Paris, France, 21 May 2019. This PCR statement on paclitaxel drug-coated balloons (DCB) use in peripheral interventions addresses the controversy raised by the meta-analysis of K. Katsanos, MD, PhD (Patras University Hospital, Rion, Greece) and colleagues, published in late 2018. The Katsanos meta-analysis prompted widespread concern in the interventional community by suggesting that treatment with paclitaxel-eluting stents or DCBs for femoropopliteal disease is associated with increased
death beyond 1 year out to 5 years compared with uncoated balloon therapy.
The statement outlines that, as for any meta-analysis, the Katsanos analysis is subject to major inherent methodological limitations that prevent reliable interpretation of the primary findings. These include the use of study-level (rather than patient-level) data, limited longterm
data and high dropout rates (>80% loss of patient data at 4-5 years), unknown repeated exposure to paclitaxel during re-interventions, lack of adjudication of causes of death, and subsequent corrections to primary source data (announced in February 2019).
The Statement acknowledges that, while the results of the meta-analysis itself were far from conclusive, further evaluation is warranted given the widespread use of paclitaxel in peripheral interventions and the implications of the reported hazard. The publication did
serve as a wakeup call and swift action on the part of the interventional community, including industry and the FDA, to convene collaborative discussions, new analyses and presentations of patient level pooled data. A planned industry-wide pooled analysis is anticipated to be
presented at an upcoming FDA panel meeting in mid-June, with rapid dissemination of preliminary findings and planned next steps to the broader physician community.
The statement emphasises that additional evidence from individual sponsor-driven patientlevel analyses of clinical trial data, as well as large-scale claims data, have failed to replicate the results of the meta-analysis with respect to an association of paclitaxel exposure with
long-term mortality. Furthermore, no safety signal has ever been shown in coronary DCB applications in the long-term.

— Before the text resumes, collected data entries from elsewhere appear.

/-- Protection and retries (R259, R262, R268, R269, R275, R276, R278, R510): a FAULT symbol of an enabled channel is counted and takes it to SOFTOFF, one of a channel in SOFTOFF is not
counted again, and one of a channel that is off for another reason is counted and leaves its state (the model's choice, log 150); the end of the
soft turn-off leads to WAIT while the recent faults allow it and else to LATCHED, or to DISABLED where `EN` was cleared; the end of the
wait arms the channel again, with the link down as soon as it is up; under-voltage holds the switch off with line 33 and its release returns the state before; a measured edge queues its EDGE frame, a soft or invalid one
moves nothing and a normal one moves the strength by one step within its bounds; a latch is cleared in OFF, IDLE and HELD only. -/
def Obligations.ChannelProtection : Prop :=
  (∀ (s : State) (n : Chan), s.dev.glWorks = true →
    let alive := s.dev.modGate n fun g => { g with epDown := false }
    let counted := (alive.modGate n fun g => { g with faults := s.dev.now :: g.faults, frameDue := true }).countSat (GL.CHSTAT_FCNT n)
    (s.dev.get (GL.CHSTAT_ST n) ∈ [1, 2, 4] → Completes (.fault n) s (counted.chanTo n 3)) ∧
    (s.dev.get (GL.CHSTAT_ST n) = 3 → Completes (.fault n) s alive) ∧
    (s.dev.get (GL.CHSTAT_ST n) ∈ [0, 5, 7] → Completes (.fault n) s counted) ∧
    (s.dev.get (GL.CHSTAT_ST n) = 6 →
      Reaches (.fault n) s fun t => t.dev.get (GL.CHSTAT_ST n) = 6 ∧ (t.dev.gate n).frameDue = true ∧ t.dev.regs = counted.regs ∧ t.mem = s.mem)) ∧
  (∀ (s : State) (n : Chan), s.dev.get (GL.CHSTAT_ST n) = 3 →
    Reaches (.softTurnOffEnd n) s fun t =>
      (s.dev.get (GL.CHCFG_EN n) = 1 → s.dev.recentFaults n ≤ s.dev.get (GL.CHRTY_RETRYN n) → t.dev.get (GL.CHSTAT_ST n) = 4) ∧
      (s.dev.get (GL.CHCFG_EN n) = 1 → s.dev.get (GL.CHRTY_RETRYN n) < s.dev.recentFaults n →
        t.dev.get (GL.CHSTAT_ST n) = 5 ∧ (t.dev.gate n).kept = true) ∧
      (s.dev.get (GL.CHCFG_EN n) ≠ 1 → t.dev.get (GL.CHSTAT_ST n) = 1) ∧ ((s.dev.gate n).sw = 2 → (t.dev.gate n).sw = 0) ∧ t.mem = s.mem) ∧
  (∀ (s : State) (n : Chan),
    ((s.dev.gate n).retry = true → s.dev.get (GL.CHSTAT_LINK n) = 1 → s.dev.get (GL.CHSTAT_ST n) = 4 →
      Completes (.retryWaitEnd n) s ((s.dev.modGate n fun g => { g with retry := false, clrDue := false, islLatch := 0 }).chanTo n 2)) ∧
    ((s.dev.gate n).retry = true → s.dev.get (GL.CHSTAT_LINK n) = 1 → s.dev.get (GL.CHSTAT_ST n) ≠ 4 →
      Completes (.retryWaitEnd n) s (s.dev.modGate n fun g => { g with retry := false, clrDue := false, islLatch := 0 })) ∧
    ((s.dev.gate n).retry = false → Completes (.retryWaitEnd n) s s.dev)) ∧
  (∀ (s : State) (n : Chan),
    let off := s.dev.modGate n fun g => { g with supplied := false, sw := 0, faultQ := g.faultQ ++ [4] }.applyProt
    (s.dev.get (GL.CHSTAT_ST n) ∈ [1, 2, 4, 5] →
      Completes (.islandUvlo n) s
        (((off.modGate n fun g => { g with before := s.dev.get (GL.CHSTAT_ST n) }).assertLine 33 (Dev.chanMask n)).chanTo n 6)) ∧
    (s.dev.get (GL.CHSTAT_ST n) = 3 →
      Reaches (.islandUvlo n) s fun t =>
        t.dev.get (GL.CHSTAT_ST n) = 6 ∧ (t.dev.gate n).before = s.dev.retryOutcome n ∧ (t.dev.gate n).sw = 0 ∧ t.mem = s.mem) ∧
    (s.dev.get (GL.CHSTAT_ST n) ∈ [0, 6, 7] → Completes (.islandUvlo n) s off)) ∧
  (∀ (s : State) (n : Chan),
    (s.dev.get (GL.CHSTAT_ST n) = 6 → (s.dev.gate n).before < 8 →
      Reaches (.islandUvloRelease n) s fun t =>
        t.dev.get (GL.CHSTAT_ST n) = (s.dev.gate n).before ∧ (t.dev.gate n).supplied = true ∧ (t.dev.gate n).dieLatch = false ∧
        (t.dev.gate n).retry = ((s.dev.gate n).retry || decide ((s.dev.gate n).before = 4)) ∧ t.mem = s.mem) ∧
    (s.dev.get (GL.CHSTAT_ST n) = 7 →
      Reaches (.islandUvloRelease n) s fun t =>
        t.dev.get (GL.CHSTAT_ST n) = 0 ∧ t.dev.get (GL.CHSTAT_LINK n) = 0 ∧ (t.dev.gate n).supplied = true ∧ (t.dev.gate n).dieLatch = false ∧
        (t.dev.gate n).hello = true ∧ t.mem = s.mem) ∧
    (s.dev.get (GL.CHSTAT_ST n) < 6 →
      Reaches (.islandUvloRelease n) s fun t =>
        t.dev.regs = s.dev.regs ∧ (t.dev.gate n).supplied = true ∧ (t.dev.gate n).linked = false ∧ (t.dev.gate n).hello = true ∧ t.mem = s.mem)) ∧
  (∀ (s : State) (n : Chan) (off soft : Bool) (v : BitVec 16),
    let g := s.dev.gate n
    let str := vget g.regs 3 / (if off then 256 else 1) % 64
    let rest := soft = true ∨ v = 0xFFFF#16 ∨ natBit (vget g.regs 0) (if off then 1 else 0) = false
    let queued := s.dev.modGate n fun g => g.queueEdge { off := off, str := str, time := v.toNat, code := g.edgeCode }
    (rest → Completes (.islandEdgeMeasured n off soft v) s queued) ∧
    (¬ rest →
      Reaches (.islandEdgeMeasured n off soft v) s fun t =>
        s.dev.sameBut t.dev [GL.CHSTR_STON n, GL.CHSTR_STOFF n, GL.CHSTAT_ATBOUND n] ∧ t.mem = s.mem ∧
        (t.dev.gate n).regs = (g.adapt off (g.nextStrength off v.toNat)).regs ∧ (t.dev.gate n).edges = (queued.gate n).edges ∧
        (s.dev.glWorks = true → s.dev.get (GL.CHSTAT_LINK n) = 1 → g.atBound off (g.nextStrength off v.toNat) = true →
          t.dev.get (GL.CHSTAT_ATBOUND n) = 1)) ∧
    g.nextStrength off v.toNat ≤ str + 1 ∧ str ≤ g.nextStrength off v.toNat + 1) ∧
  (∀ (s : State) (m : Master) (n : BitVec 8) (h : n.toNat < 12),
    let c : Chan := ⟨n.toNat, h⟩
    let freed := (s.dev.modGate c fun g => { g with islLatch := 0, kept := false, faults := [] }).set (GL.CHCFG_EN n.toNat) 0
    (s.dev.accessAllowed m (chcfgAddr c + 0x2C) true = true →
      (s.dev.latchClearable c = true → s.dev.get (GL.CHSTAT_ST n.toNat) = 5 →
        Completes (.clearLatch m false n) s
          ((if (s.dev.gate c).dieLatch then (freed.assertLine 44 (Dev.chanMask c)).chanTo c 7 else freed.chanTo c 1).busOk 0)) ∧
      (s.dev.latchClearable c = false → Completes (.clearLatch m false n) s (s.dev.busOk 0))) ∧
    (s.dev.accessAllowed m (chcfgAddr c + 0x2C) true = false →
      Completes (.clearLatch m false n) s (s.dev.busError m (chcfgAddr c + 0x2C) true)) ∧
    (s.dev.accessAllowed .dict (chcfgAddr c + 0x2C) true = true → s.dev.latchClearable c = false →
      Completes (.clearLatch m true n) s (s.dev.abort 0x3021 1 0x0622 0))) ∧
  (∀ (s : State) (m : Master) (n : BitVec 8), 11 < n.toNat →
    Completes (.clearLatch m true n) s (s.dev.abort 0x3021 1 0x0611 0) ∧ Completes (.clearLatch m false n) s s.dev) ∧
  (∀ (s : State) (n : Chan), (s.dev.gate n).retry = true → s.dev.get (GL.CHSTAT_LINK n) = 0 →
    Completes (.retryWaitEnd n) s (s.dev.modGate n fun g => { g with clrDue := true })) ∧
  (∀ (s : State) (n : Chan), s.dev.glWorks = true → (s.dev.gate n).greeted = true → (s.dev.gate n).supplied = true → (s.dev.gate n).sync = [] →
    s.dev.get (GL.CHSTAT_LINK n) = 0 → (s.dev.gate n).clrDue = true → s.dev.get (GL.CHSTAT_ST n) = 4 →
    Reaches (.linkUp n) s fun t =>
      t.dev.get (GL.CHSTAT_LINK n) = 1 ∧ t.dev.get (GL.CHSTAT_ST n) = 2 ∧ (t.dev.gate n).clrDue = false ∧ (t.dev.gate n).retry = false ∧
      (t.dev.gate n).islLatch = 0 ∧ t.mem = s.mem)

PCR acknowledges the vital need for a carefully conducted and adjudicated industry-wide patient level pooled analysis to compare long-term safety outcomes. This analysis is planned to be presented at the upcoming FDA panel on June 19th and 20th. Finally, PCR strongly
supports resuming, under careful safety oversight, two large prospective randomised trials (BASIL 3 and SWEDPAD) that were suspended shortly after the Katsanos publication. These trials would provide the vital evidence necessary to evaluate the safety of DCB to better inform clinicians in everyday practice.
Pending the availability of more conclusive data, there is currently no strong evidence to justify changing clinical practice and clinicians should continue to use best judgment in the use of paclitaxel-based DCBs.